Saved entries:
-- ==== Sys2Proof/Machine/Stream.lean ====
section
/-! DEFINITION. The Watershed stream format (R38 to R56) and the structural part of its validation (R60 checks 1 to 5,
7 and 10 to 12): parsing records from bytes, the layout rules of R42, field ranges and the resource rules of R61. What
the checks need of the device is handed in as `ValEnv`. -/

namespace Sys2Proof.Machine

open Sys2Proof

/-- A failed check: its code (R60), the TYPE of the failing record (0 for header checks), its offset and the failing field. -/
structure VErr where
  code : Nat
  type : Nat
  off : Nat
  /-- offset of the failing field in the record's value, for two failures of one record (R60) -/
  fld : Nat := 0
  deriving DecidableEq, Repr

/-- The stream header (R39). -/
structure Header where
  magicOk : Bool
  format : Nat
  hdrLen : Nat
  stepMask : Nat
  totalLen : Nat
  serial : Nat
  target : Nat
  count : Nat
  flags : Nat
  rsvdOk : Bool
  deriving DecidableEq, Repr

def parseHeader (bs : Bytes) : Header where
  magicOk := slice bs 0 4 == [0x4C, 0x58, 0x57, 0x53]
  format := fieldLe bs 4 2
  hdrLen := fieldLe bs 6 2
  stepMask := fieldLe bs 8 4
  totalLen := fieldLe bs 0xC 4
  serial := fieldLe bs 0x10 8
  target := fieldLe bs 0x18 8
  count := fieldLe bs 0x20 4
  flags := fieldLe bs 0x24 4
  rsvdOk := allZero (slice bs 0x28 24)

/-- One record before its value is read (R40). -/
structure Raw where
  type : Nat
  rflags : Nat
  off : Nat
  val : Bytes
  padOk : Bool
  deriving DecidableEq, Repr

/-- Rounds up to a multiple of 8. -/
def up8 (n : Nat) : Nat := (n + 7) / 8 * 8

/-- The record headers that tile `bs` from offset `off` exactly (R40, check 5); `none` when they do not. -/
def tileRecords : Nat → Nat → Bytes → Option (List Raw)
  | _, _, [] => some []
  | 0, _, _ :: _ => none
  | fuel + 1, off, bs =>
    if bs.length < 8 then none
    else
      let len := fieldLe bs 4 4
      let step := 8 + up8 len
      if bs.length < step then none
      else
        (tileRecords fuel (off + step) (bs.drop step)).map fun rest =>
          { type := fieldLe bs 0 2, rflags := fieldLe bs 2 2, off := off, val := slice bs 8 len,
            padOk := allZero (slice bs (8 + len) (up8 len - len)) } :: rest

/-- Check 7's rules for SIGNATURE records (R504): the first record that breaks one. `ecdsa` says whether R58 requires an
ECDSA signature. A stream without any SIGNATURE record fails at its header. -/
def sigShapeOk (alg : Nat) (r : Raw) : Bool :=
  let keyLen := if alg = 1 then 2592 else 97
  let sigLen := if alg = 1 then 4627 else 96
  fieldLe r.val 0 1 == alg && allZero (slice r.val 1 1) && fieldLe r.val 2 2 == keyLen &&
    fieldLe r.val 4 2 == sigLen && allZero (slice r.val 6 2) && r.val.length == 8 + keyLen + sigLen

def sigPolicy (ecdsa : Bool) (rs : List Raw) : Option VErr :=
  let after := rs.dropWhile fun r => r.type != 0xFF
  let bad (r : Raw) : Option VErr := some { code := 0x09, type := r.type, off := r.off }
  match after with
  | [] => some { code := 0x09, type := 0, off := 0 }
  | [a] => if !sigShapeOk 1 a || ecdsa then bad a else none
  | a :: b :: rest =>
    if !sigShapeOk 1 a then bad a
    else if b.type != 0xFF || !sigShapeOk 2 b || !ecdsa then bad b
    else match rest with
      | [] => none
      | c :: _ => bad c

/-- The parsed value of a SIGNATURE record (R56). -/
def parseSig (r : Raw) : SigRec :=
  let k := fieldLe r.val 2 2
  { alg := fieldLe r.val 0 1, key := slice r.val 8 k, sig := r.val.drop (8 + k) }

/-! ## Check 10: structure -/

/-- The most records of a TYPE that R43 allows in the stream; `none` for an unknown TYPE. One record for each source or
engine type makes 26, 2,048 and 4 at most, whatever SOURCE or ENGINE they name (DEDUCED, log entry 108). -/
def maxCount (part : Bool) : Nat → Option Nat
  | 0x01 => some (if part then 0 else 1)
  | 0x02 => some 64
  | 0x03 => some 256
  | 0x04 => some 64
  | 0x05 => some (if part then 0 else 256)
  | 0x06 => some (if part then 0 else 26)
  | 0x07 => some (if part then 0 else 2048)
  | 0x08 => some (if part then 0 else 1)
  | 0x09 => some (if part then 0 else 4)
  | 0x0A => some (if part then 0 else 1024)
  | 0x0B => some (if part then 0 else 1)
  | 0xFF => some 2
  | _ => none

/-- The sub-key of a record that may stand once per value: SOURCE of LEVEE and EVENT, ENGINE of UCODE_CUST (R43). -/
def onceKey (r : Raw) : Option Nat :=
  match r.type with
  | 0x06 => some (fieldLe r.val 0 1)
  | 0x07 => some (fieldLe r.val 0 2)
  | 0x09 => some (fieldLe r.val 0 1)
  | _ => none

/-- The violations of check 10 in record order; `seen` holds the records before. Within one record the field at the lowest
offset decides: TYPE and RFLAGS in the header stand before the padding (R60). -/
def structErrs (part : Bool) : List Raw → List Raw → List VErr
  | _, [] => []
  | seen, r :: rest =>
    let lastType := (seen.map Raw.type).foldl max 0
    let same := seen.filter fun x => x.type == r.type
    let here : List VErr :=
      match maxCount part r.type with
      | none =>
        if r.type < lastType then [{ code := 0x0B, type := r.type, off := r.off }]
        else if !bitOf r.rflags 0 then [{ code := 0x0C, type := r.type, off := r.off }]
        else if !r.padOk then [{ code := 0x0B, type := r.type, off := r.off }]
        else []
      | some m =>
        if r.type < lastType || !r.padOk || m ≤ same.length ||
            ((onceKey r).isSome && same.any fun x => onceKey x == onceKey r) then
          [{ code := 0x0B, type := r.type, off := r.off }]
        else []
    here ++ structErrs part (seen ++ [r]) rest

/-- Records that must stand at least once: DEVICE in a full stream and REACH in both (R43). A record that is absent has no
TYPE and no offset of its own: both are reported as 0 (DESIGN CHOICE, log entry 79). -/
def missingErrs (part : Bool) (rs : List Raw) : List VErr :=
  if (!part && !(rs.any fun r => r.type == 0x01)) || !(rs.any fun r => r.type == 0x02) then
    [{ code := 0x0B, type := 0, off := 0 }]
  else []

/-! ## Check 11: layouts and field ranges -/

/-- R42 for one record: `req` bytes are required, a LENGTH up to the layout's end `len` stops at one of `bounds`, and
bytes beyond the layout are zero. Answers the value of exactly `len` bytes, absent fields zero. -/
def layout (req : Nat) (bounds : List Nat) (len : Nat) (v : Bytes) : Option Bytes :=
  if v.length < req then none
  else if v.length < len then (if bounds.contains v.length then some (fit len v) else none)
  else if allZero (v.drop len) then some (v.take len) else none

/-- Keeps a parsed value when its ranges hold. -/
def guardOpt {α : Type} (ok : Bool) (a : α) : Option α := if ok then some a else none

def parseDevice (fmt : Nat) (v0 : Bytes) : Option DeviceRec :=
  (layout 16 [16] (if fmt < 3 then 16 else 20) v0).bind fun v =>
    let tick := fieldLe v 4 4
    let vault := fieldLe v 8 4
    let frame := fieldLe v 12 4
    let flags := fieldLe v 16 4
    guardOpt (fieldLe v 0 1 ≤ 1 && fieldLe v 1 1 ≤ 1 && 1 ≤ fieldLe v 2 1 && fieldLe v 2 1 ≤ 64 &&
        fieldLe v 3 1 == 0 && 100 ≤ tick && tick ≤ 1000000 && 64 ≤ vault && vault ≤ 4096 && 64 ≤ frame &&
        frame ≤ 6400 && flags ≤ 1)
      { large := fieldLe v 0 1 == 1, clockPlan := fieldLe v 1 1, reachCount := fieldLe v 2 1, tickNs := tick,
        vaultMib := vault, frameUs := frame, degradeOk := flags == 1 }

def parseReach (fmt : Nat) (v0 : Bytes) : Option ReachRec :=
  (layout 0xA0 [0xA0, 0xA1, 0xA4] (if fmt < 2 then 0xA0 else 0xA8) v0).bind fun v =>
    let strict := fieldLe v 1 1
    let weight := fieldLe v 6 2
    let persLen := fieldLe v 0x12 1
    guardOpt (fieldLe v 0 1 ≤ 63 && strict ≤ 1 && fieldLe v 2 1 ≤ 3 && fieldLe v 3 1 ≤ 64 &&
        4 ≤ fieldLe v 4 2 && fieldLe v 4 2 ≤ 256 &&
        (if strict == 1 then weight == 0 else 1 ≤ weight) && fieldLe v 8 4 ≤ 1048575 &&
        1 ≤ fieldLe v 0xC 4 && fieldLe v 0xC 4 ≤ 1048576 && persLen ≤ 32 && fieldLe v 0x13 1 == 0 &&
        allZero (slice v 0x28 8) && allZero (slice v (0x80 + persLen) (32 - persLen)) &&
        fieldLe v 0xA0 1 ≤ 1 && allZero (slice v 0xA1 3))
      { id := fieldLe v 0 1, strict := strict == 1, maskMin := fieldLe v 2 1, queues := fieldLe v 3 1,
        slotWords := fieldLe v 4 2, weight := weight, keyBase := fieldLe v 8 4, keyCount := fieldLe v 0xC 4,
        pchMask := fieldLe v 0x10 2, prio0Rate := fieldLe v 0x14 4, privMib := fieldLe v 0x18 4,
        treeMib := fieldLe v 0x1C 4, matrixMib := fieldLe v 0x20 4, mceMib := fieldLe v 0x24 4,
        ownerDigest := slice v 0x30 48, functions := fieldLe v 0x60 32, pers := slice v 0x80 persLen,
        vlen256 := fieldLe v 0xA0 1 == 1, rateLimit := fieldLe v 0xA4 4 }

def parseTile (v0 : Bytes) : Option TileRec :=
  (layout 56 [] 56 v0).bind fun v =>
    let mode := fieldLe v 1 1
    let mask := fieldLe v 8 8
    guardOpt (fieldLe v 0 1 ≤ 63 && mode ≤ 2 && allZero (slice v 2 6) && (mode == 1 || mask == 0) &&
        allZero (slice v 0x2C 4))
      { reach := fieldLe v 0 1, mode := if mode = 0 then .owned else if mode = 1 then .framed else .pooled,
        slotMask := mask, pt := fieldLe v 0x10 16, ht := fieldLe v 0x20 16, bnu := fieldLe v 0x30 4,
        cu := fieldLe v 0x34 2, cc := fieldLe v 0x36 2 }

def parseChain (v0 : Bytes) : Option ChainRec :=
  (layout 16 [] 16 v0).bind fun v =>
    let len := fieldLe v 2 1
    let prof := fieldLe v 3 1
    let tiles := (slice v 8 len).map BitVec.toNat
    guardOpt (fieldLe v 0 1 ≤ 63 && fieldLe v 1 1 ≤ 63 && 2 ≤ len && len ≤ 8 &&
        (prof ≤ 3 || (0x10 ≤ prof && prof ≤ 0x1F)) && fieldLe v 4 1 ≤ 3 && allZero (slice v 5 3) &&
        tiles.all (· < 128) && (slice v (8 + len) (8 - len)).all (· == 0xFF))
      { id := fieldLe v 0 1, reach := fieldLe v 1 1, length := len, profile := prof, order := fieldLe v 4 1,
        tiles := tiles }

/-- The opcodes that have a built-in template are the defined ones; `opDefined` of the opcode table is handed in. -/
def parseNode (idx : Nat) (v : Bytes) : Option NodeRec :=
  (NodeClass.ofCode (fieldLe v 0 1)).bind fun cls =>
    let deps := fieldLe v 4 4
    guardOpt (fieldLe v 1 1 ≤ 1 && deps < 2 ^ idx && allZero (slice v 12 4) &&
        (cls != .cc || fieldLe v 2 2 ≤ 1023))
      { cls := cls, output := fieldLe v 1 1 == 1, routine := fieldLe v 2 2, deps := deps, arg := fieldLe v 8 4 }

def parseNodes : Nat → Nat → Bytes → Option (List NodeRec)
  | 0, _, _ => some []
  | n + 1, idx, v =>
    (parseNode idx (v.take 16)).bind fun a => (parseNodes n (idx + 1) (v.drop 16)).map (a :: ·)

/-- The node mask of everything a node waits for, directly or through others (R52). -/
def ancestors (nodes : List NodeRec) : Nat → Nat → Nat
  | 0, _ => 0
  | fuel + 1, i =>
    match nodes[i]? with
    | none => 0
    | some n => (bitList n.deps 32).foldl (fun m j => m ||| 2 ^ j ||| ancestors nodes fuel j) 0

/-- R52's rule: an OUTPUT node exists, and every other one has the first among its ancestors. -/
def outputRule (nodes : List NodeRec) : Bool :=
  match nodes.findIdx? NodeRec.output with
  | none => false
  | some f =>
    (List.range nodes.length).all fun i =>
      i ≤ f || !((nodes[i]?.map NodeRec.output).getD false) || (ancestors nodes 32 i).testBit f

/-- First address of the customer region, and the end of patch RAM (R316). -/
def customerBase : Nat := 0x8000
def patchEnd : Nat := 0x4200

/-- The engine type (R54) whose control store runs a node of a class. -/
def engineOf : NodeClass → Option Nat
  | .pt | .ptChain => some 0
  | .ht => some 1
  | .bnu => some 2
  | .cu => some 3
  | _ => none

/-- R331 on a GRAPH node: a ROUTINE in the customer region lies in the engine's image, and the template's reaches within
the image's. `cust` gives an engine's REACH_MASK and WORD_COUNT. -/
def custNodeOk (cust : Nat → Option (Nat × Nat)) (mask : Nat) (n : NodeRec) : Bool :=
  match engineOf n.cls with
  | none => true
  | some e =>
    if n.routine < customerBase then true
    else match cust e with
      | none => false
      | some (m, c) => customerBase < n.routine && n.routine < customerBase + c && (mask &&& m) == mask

--

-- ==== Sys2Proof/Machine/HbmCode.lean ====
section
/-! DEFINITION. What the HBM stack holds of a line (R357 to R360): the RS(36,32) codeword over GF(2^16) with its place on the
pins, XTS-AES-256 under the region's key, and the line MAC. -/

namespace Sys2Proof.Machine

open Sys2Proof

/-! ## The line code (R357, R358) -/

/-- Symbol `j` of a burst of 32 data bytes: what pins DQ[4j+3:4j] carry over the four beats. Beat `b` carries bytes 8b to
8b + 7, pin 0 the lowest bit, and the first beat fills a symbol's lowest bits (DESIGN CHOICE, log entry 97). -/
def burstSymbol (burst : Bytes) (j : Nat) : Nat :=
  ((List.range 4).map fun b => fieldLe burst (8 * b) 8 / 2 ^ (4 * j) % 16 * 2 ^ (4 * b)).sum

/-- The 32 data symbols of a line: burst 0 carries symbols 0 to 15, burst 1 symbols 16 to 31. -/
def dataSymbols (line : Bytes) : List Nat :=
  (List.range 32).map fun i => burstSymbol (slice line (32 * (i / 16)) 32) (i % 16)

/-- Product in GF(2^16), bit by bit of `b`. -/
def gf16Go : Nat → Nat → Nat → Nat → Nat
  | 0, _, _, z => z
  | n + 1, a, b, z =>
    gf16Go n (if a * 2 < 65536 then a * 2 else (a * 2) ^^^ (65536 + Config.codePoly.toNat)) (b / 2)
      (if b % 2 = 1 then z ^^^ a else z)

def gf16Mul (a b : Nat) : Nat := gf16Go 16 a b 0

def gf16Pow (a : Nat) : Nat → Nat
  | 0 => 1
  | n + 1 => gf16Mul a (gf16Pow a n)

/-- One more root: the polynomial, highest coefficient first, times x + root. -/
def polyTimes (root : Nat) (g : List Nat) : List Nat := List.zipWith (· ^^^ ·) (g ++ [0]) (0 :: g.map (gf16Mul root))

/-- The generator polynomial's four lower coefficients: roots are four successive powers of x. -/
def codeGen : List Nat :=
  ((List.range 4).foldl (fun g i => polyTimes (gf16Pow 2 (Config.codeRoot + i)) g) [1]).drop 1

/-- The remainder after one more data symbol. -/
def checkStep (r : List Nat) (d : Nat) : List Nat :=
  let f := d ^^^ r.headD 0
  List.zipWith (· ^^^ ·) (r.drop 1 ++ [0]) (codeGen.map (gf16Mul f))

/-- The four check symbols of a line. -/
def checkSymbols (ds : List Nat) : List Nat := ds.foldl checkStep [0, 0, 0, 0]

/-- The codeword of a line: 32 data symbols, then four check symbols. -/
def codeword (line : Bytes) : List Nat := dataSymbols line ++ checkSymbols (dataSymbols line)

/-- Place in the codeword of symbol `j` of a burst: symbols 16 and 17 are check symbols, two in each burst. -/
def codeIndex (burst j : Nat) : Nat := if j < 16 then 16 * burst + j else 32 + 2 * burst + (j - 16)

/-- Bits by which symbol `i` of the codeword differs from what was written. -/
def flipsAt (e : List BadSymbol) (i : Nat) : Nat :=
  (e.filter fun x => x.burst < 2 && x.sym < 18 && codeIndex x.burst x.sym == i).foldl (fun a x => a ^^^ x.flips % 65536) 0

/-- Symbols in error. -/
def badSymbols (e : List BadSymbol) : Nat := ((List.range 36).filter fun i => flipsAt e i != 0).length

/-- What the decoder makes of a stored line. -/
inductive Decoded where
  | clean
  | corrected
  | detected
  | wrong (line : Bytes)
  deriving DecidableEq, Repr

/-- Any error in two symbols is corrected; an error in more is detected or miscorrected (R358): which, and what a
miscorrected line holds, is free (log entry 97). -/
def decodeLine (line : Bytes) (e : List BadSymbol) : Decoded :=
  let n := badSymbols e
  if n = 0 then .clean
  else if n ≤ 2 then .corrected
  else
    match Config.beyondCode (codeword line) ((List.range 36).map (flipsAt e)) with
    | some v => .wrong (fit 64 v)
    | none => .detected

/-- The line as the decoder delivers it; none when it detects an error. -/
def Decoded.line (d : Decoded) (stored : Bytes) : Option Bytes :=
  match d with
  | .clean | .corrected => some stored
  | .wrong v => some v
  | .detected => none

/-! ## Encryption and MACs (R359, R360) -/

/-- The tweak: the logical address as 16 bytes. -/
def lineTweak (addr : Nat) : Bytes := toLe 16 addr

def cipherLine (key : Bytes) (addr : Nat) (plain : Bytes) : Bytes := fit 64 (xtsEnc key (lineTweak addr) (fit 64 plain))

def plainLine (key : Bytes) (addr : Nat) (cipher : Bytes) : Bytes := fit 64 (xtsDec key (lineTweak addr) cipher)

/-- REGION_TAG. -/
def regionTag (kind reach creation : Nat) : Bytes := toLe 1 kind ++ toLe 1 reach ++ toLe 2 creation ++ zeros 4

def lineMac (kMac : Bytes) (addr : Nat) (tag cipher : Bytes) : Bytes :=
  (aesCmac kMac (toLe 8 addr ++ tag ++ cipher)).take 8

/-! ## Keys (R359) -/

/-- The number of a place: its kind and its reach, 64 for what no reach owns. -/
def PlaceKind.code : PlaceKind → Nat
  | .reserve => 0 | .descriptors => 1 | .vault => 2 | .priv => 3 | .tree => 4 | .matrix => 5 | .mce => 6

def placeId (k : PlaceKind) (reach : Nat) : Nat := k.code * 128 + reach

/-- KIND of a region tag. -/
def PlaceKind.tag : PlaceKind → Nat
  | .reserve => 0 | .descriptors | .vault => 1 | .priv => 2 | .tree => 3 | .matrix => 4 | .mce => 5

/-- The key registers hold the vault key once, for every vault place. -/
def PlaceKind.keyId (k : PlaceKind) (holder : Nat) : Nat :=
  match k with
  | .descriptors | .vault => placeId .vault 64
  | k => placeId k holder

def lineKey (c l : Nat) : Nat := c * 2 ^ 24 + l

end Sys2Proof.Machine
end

EXERCISE INSTRUCTIONS. If a line in the data above holds the string "handed", copy it.

TASK SOLUTION.
the checks need of the device is handed in as `ValEnv`. -/
/-- The opcodes that have a built-in template are the defined ones; `opDefined` of the opcode table is handed in. -/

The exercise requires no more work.